VM-BHINet:Vision Mamba Bimanual Hand Interaction Network for 3D Interacting Hand Mesh Recovery From a Single RGB Image
Han Bi, Ge Yu, Yu He, Wenzhuo Liu, Zijie Zheng
TL;DR
The paper tackles robust 3D reconstruct ion of bimanual hand interactions from monocular RGB by introducing VM-BHINet, which integrates State Space Models (SSMs) into a Vision Mamba framework to capture dynamic inter-hand dependencies. The architecture comprises a ResNet-50 backbone, VM-IFEBlock for inter-hand feature fusion, Hand Joint Feature Extractor, Joint Vision Mamba Block, and a Dual Hand Parameter Regressor that outputs MANO pose/shape and 3D translation. Key contributions include the first use of SSMs in 3D interacting hand reconstruction and a demonstrated 2–3% reduction in MPJPE/MPVPE on InterHand2.6M, along with competitive results on HIC and significantly fewer parameters and FLOPs. The approach offers a practical, accurate, and efficient solution for real-time 3D hand mesh recovery in challenging bimanual scenes, with potential impact on AR/VR and HCI applications.
Abstract
Understanding bimanual hand interactions is essential for realistic 3D pose and shape reconstruction.
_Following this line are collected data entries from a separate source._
theorem rowOpened_setStack (k : Nat) {u : Stack} {s : State} (h1 : u.state = (stackOf k s).state)
    (h2 : u.failedRegions = (stackOf k s).failedRegions) (h3 : u.poison = (stackOf k s).poison) : RowOpened k s (setStack k u s) :=
  ⟨rfl, rfl, rfl, rfl, rfl, by rw [stackOf_setStack, h1], by rw [stackOf_setStack, h2], by rw [stackOf_setStack, h3]⟩

theorem rowOpened_crossing (k bank group cand : Nat) (s : State) : RowOpened k s (crossing k bank group cand s) := by
  unfold crossing
  extract_lets t u first v w
  have hv : RowOpened k s v := (rowOpened_count k _ _ s).trans (rowOpened_setStack k (by rfl) (by rfl) (by rfl))
  have hw : RowOpened k s w := by
    simp only [w]
    split
    · exact hv
    · exact hv.trans (rowOpened_count k _ _ v)
  split
  · exact hw.trans (rowOpened_memRecord k _ _ _ w)
  · exact hv

theorem rowOpened_activate (k a m : Nat) (s : State) : RowOpened k s (activate k a m s) := by
  unfold activate
  extract_lets u bank row group c t
  have ht : RowOpened k s t := rowOpened_setStack k (by rfl) (by rfl) (by rfl)
  split
  · exact .refl k s
  · split
    · exact ht.trans (rowOpened_crossing k _ _ _ t)
    · exact ht

theorem RowOpened.regionFailed {k a : Nat} {s t : State} (h : RowOpened k s t) : regionFailed k a t = regionFailed k a s := by
  simp only [Machine.regionFailed, h.state, h.failed]

/-- The burst of a request crosses the channel without a failed transfer (R375). -/
def carried (m k a : Nat) (s : State) : State := count (memOff k 0x100) 1 (activate k a m s)

theorem rowOpened_carried (m k a : Nat) (s : State) : RowOpened k s (carried m k a s) :=
  (rowOpened_activate k a m s).trans (rowOpened_count k _ _ _)

/-- What follows a served request: its instant, and park entry where PARK is set (R379, R380). -/
def requestEnds (k : Nat) (s : State) : State := repark k (updStack k (fun u => { u with lastRequest := nowNs s }) s)

theorem requestEnds_only (k : Nat) (s : State) : ∃ d, requestEnds k s = { s with dramStacks := d } := by
  unfold requestEnds repark
  split <;> exact ⟨_, rfl⟩

/-- A running stack that no throttle and no failed region holds back serves the request (R372). -/
theorem requestDo_serves {m k a : Nat} {w : Option (List Byte)} {s : State} (hrun : (stackOf k s).state = 1)
    (hfailed : regionFailed k a s = false) (hwait : mustWait (stackOf k s) (bankOf (stackOf k s) a) m (nowNs s) = false) :
    requestDo m k a w 0 s = requestEnds k (serveBurst k a w (carried m k a s)) := by
  have hwake : wake k s = s := by simp [wake, hrun]
  simp only [requestDo, hrun, hfailed, hwait, hwake]
  rfl

theorem serveBurst_write {k a : Nat} {bs : List Byte} {s : State} (h : regionFailed k a s = false) :
    serveBurst k a (some bs) s
      = { setStack k { stackOf k s with poison := (stackOf k s).poison.erase a } s with dram := Mem.writeBytes s.dram (dramAt k a) bs } := by
  simp only [serveBurst, h]
  rfl

theorem serveBurst_read {k a : Nat} {s : State} (h : regionFailed k a s = false) (hp : (stackOf k s).poison.contains a = false) :
    serveBurst k a none s = { s with burst := Mem.readBytes s.dram (dramAt k a) 64, burstPoison := false } := by
  simp only [serveBurst, h, hp]
  rfl

/-- The state in which a request finds the module: a read clears the poison of the burst before it. -/
def requested (w : Option (List Byte)) (s : State) : State := { s with burstPoison := s.burstPoison && w.isSome }

theorem dramRowDo_granted {m k a : Nat} {w : Option (List Byte)} {s : State} (ha : a < stackBytes)
    (h : accHas tgRegion (regionOf k a) m (if w.isNone then bitRead else bitWrite) s = true) :
    dramRowDo m k a w 0 s = if w.isNone then poisonItems m k a (requestDo m k a w 0 (requested w s)) else requestDo m k a w 0 (requested w s) := by
  have hc : accCheck tgRegion (regionOf k a) m (if w.isNone then bitRead else bitWrite) (requested w s) = (true, requested w s) :=
    accCheck_granted h
  have hd : dramRequestDo m k a w 0 (requested w s) = requestDo m k a w 0 (requested w s) := by
    rw [dramRequestDo, if_neg (by omega), hc]; rfl
  change (if w.isNone then poisonItems m k a (dramRequestDo m k a w 0 (requested w s)) else dramRequestDo m k a w 0 (requested w s)) = _
  rw [hd]

theorem dramRowDo_refused {m k a : Nat} {w : Option (List Byte)} {s : State} (ha : a < stackBytes)
    (h : accHas tgRegion (regionOf k a) m (if w.isNone then bitRead else bitWrite) s = false) :
    dramRowDo m k a w 0 s = if w.isNone then poisonItems m k a (lostBurst (accRefuse tgRegion (regionOf k a) m (requested w s)))
      else accRefuse tgRegion (regionOf k a) m (requested w s) := by
  have hc : accCheck tgRegion (regionOf k a) m (if w.isNone then bitRead else bitWrite) (requested w s)
      = (false, accRefuse tgRegion (regionOf k a) m (requested w s)) := accCheck_denied h
  have hd : dramRequestDo m k a w 0 (requested w s) = if w.isNone then lostBurst (accRefuse tgRegion (regionOf k a) m (requested w s))
      else accRefuse tgRegion (regionOf k a) m (requested w s) := by
    rw [dramRequestDo, if_neg (by omega), hc]; rfl
  change (if w.isNone then poisonItems m k a (dramRequestDo m k a w 0 (requested w s)) else dramRequestDo m k a w 0 (requested w s)) = _
  rw [hd]
  cases w <;> rfl

/-- A refusal is counted at its kind (R385, R388). -/
theorem ctrGet_accRefuse_kind (kind idx master : Nat) (s : State) (h : kind < 16) :
    ctrGet (accRefusedOff kind) (accRefuse kind idx master s) = satAdd 64 (ctrGet (accRefusedOff kind) s) 1 := by
  unfold accRefuse
  extract_lets key r due r' a t
  have ht : ctrGet (accRefusedOff kind) t = satAdd 64 (ctrGet (accRefusedOff kind) s) 1 := ctrGet_count _ _ _
  split
  · rw [(logOnly_memRecord _ _ _ _).ctr _ (by simp only [accRefusedOff]; omega), ht]
  · exact ht

theorem poisonItems_clean {m k a : Nat} {s : State} (h : s.burstPoison = false) : poisonItems m k a s = s := by
  simp [poisonItems, h]

/-- The work items of a poisoned read leave the memory and the burst. -/
theorem poisonItems_keeps (m k a : Nat) (s : State) :
    (poisonItems m k a s).dram = s.dram ∧ (poisonItems m k a s).burst = s.burst ∧ (poisonItems m k a s).burstPoison = s.burstPoison := by
  unfold poisonItems
  split
  · refine ⟨?_, ?_, ?_⟩
    · exact foldl_keeps (·.dram) (fun t x => by simp) _ _
    · exact foldl_keeps (·.burst) (fun t x => by simp) _ _
    · exact foldl_keeps (·.burstPoison) (fun t x => by simp) _ _
  · exact ⟨rfl, rfl, rfl⟩

/-- Settles O12: a granted request opens its row and serves its burst, a refused one is counted. -/
theorem dramWritesAndReads : Obligations.DramWritesAndReads := by
  refine ⟨?_, ?_, ?_, ?_⟩
  · intro m k a bs s hmem hm hk hal ha hlen hacc hrun hfailed hwait
    have hopen := rowOpened_carried m k a (requested (some bs) s)
    have hnot : regionFailed k a (carried m k a (requested (some bs) s)) = false := hopen.regionFailed.trans hfailed
    obtain ⟨d, hend⟩ := requestEnds_only k (serveBurst k a (some bs) (carried m k a (requested (some bs) s)))
    refine ⟨_, exec_dramWrite s hm hk hal ha hlen, ?_⟩
    rw [dramRowDo_granted ha (w := some bs) hacc, if_neg (by simp), requestDo_serves (s := requested (some bs) s) hrun hfailed hwait, hend,
      serveBurst_write hnot]
    have hbytes : Mem.writeBytes (carried m k a (requested (some bs) s)).dram (dramAt k a) bs = Mem.writeBytes s.dram (dramAt k a) bs := by
      rw [hopen.dram]; rfl
    refine ⟨hbytes, ?_, fun x hx => ?_, hopen.hostMem, hopen.hq, hopen.keys, hopen.media⟩
    · dsimp only
      rw [hbytes, ← hlen]
      exact Mem.readBytes_writeBytes hmem
    · dsimp only
      rw [hbytes]
      exact Mem.read_writeBytes_other hmem (by omega)
  · intro m k a s hm hk hal ha hacc hrun hfailed hwait hpoison
    have hopen := rowOpened_carried m k a (requested none s)
    have hnot : regionFailed k a (carried m k a (requested none s)) = false := hopen.regionFailed.trans hfailed
    have hclean : (stackOf k (carried m k a (requested none s))).poison.contains a = false := by rw [hopen.poison]; exact hpoison
    obtain ⟨d, hend⟩ := requestEnds_only k (serveBurst k a none (carried m k a (requested none s)))
    refine ⟨_, exec_dramRead s hm hk hal ha, ?_⟩
    rw [dramRowDo_granted ha (w := none) hacc, if_pos Option.isNone_none, requestDo_serves (s := requested none s) hrun hfailed hwait, hend,
      serveBurst_read hnot hclean, poisonItems_clean (by rfl)]
    exact ⟨by dsimp only; rw [hopen.dram]; rfl, rfl, hopen.dram, hopen.hostMem⟩
  · intro m k a bs s hm hk hal ha hlen hacc
    refine ⟨_, exec_dramWrite s hm hk hal ha hlen, ?_⟩
    rw [dramRowDo_refused ha (w := some bs) hacc, if_neg (by simp)]
    exact ⟨by simp [requested], by simp [requested], ctrGet_accRefuse_kind _ _ _ _ (by decide), by simp [requested]⟩
  · intro m k a s hm hk hal ha hacc
    refine ⟨_, exec_dramRead s hm hk hal ha, ?_⟩
    rw [dramRowDo_refused ha (w := none) hacc, if_pos Option.isNone_none]
    obtain ⟨hdram, hburst, hpois⟩ := poisonItems_keeps m k a (lostBurst (accRefuse tgRegion (regionOf k a) m (requested none s)))
    exact ⟨by rw [hdram]; simp [lostBurst, requested], hburst, hpois⟩

end Sys2Proof
end

section
/-! PROOFS. The supply, heat, the cable supplies and Safe Hold (R473-R489). -/

namespace Sys2Proof

open Machine

/-! ## What entry to Safe Hold leaves of the Body -/

theorem body_setLaneState (l st : Nat) (s : State) : (setLaneState l st s).body = s.body := by
  unfold setLaneState
  split <;> rfl

theorem body_quietLane (l : Nat) (s : State) : (quietLane l s).body = s.body := by
  unfold quietLane
  extract_lets v n t t'
  have ht : t.body = s.body := by
    simp only [t]
    split <;> rfl
  split
  · rfl
  · split
    · exact ht
    · rw [body_setLaneState]
      exact ht

theorem body_tremundChanged (p : Nat) (s : State) : (tremundChanged p s).body = s.body := by
  unfold tremundChanged
  extract_lets m
  split
  · simp
  · split <;> simp

theorem body_portLost (s : State) (p : Nat) : (portLost s p).body = s.body := by
  unfold portLost
  split
  · simp [ethChanged]
  · exact body_tremundChanged p s

theorem body_withPower (s : State) (p : Power) : ({ s with power := p } : State).body = s.body := rfl

theorem body_withAes (s : State) (a : Aes) : ({ s with aes := a } : State).body = s.body := rfl

theorem body_stopOutputs (s : State) : (stopOutputs s).body = s.body := by
  unfold stopOutputs
  extract_lets ports t a u p v
  have ht : t.body = s.body := foldl_keeps (·.body) (fun t l => body_quietLane l t) _ _
  have hu : u.body = s.body := (body_withAes t a).trans ht
  have hv : v.body = s.body := (body_withPower u p).trans hu
  exact (foldl_keeps (·.body) (fun t p => body_portLost t p) _ _).trans hv

theorem settlePark_body (s : State) : ∃ b, (settlePark s).body = { s.body with parkDue := b } := by
  unfold settlePark
  split
  · refine ⟨false, ?_⟩
    rw [parkAll, foldl_keeps (·.body) (fun t k => ?_) _ _]
    rfl
  · exact ⟨_, rfl⟩

theorem haltQueues_body (s : State) : (haltQueues s).body = s.body := by simp

theorem enterSafeHold_body {cause : Nat} {s : State} (h : s.body.hold = false) : ∃ b, (enterSafeHold cause s).body
    = { s.body with hold := true, causes := s.body.causes ||| 2 ^ (cause - 1), firstCause := cause, parkDue := b } := by
  unfold enterSafeHold
  extract_lets causes b t u
  have hu : u.body = t.body := body_stopOutputs t
  clear_value u
  rw [if_neg (by simp [h])]
  split
  · exact ⟨_, (haltQueues_body u).trans hu⟩
  · obtain ⟨parked, hp⟩ := settlePark_body (fatalError 1 (record 0x1002 [(1, cause), (1, causes)] u))
    refine ⟨parked, hp.trans ?_⟩
    simp [hu, t, b, causes]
However, existing methods struggle with occlusions, ambiguous appearances, and computational inefficiencies. To address these challenges, we propose Vision Mamba Bimanual Hand Interaction Network (VM-BHINet), introducing state space models (SSMs) into hand reconstruction to enhance interaction modeling while improving computational efficiency. The core component, Vision Mamba Interaction Feature Extraction Block (VM-IFEBlock), combines SSMs with local and global feature operations, enabling deep understanding of hand interactions. Experiments on the InterHand2.6M dataset show that VM-BHINet reduces Mean per-joint position error (MPJPE) and Mean per-vertex position error (MPVPE) by 2-3%, significantly surpassing state-of-the-art methods.